Patients with CF who receive lung transplants are usually quite ill in the pretransplant period. In some ways, their lives have been a lengthy acceptance of chronic illness and ultimate death. For many such patients, their illness and the debility it brings defines their lives and who they are. A successful lung transplant dramatically changes this status, and some patients make the transition to wellness with enthusiasm and verve. For others, however, relative good health is something to distrust and disbelieve; they may find it difficult if not impossible to relinquish the previous mainstays of their lives, such as oxygen therapy. Transplant teams are often frustrated by such patients, encouraging them to be well only to see them tenaciously cling to their symbols of illness. Even as it tries to wean such patients to a better lifestyle, the transplant team undermines this mission by reminding the patients that their medications must be taken with near military exactness and that regular pulmonary function tests, chest radiographs, and lung biopsies are necessary to assess the status of the graft. The transplant team thus ensures that the patient will have a continuous reminder that his newly achieved well-being could suddenly disappear. In addition, the CF team must still follow the recipient because the CF phenotype is present in the gastrointestinal tract, sinuses, and naive trachea. It is not surprising that there are some transplant patients who are not fully prepared to enter into a life of health. An appreciation for the patient's pretransplant functional ability, perceived limitations, and reliance on therapy will help facilitate improvement posttransplant. In addition, it may be useful to recruit family and friends to help such patients do those activities associated with their new status.

RECOMMENDATIONS

For CF patients and caregivers, the very idea of lung transplantation will challenge basic tenets of care and attitudes toward illness. In addition, it is imperative that CF physicians and transplant teams recognize that the mere suggestion of transplantation as a treatment option is itself often stressful to a patient and family. The CF physician should be familiar with the risks of lung transplantation and with the processes involved in preparing for the procedure.⁵ CF care providers should communicate with physicians at the transplant center before patient evaluation for transplantation.
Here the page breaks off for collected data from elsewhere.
-- ==== Sys2Proof/Word.lean ====
section
/-! DEFINITION. The word types of the avr-i2c TWI master block (spec/00_scope.md R7, R8). -/

namespace Sys2Proof

/-- A byte: unsigned, bit 0 the least significant (R8). Every register is one byte wide (R7). -/
abbrev Byte := BitVec 8

/-- An address of the register space, 16 bits (R7, R41). -/
abbrev Addr := BitVec 16

/-- A request word REQ, 16 bits (R66, R68). -/
abbrev ReqWord := BitVec 16

end Sys2Proof
end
At that time, a discussion should center on potential contraindications to transplantation (including patient compliance), patient and physician attitudes to transplantation, and reasonable expectations of transplantation.

If it is agreed that a patient is a candidate for additional evaluation, the CF physician should have a discussion with the patient, outlining the reasons for consideration for lung transplantation. It should be stressed that an evaluation by the transplant team is required before a decision concerning transplantation is possible. During the evaluation for transplantation, the transplant team must clearly state their goals and expectations for compliance. The risks of transplantation should also be clarified and discussed with the patient. The transplant team is obligated to state clearly their goals and expectations of patient behavior. In addition, the transplant team must present a realistic picture of the posttransplant course, underscoring the need for close monitoring. At the same time, it is not unreasonable to encourage the patient to look forward to an improved posttransplant quality of life.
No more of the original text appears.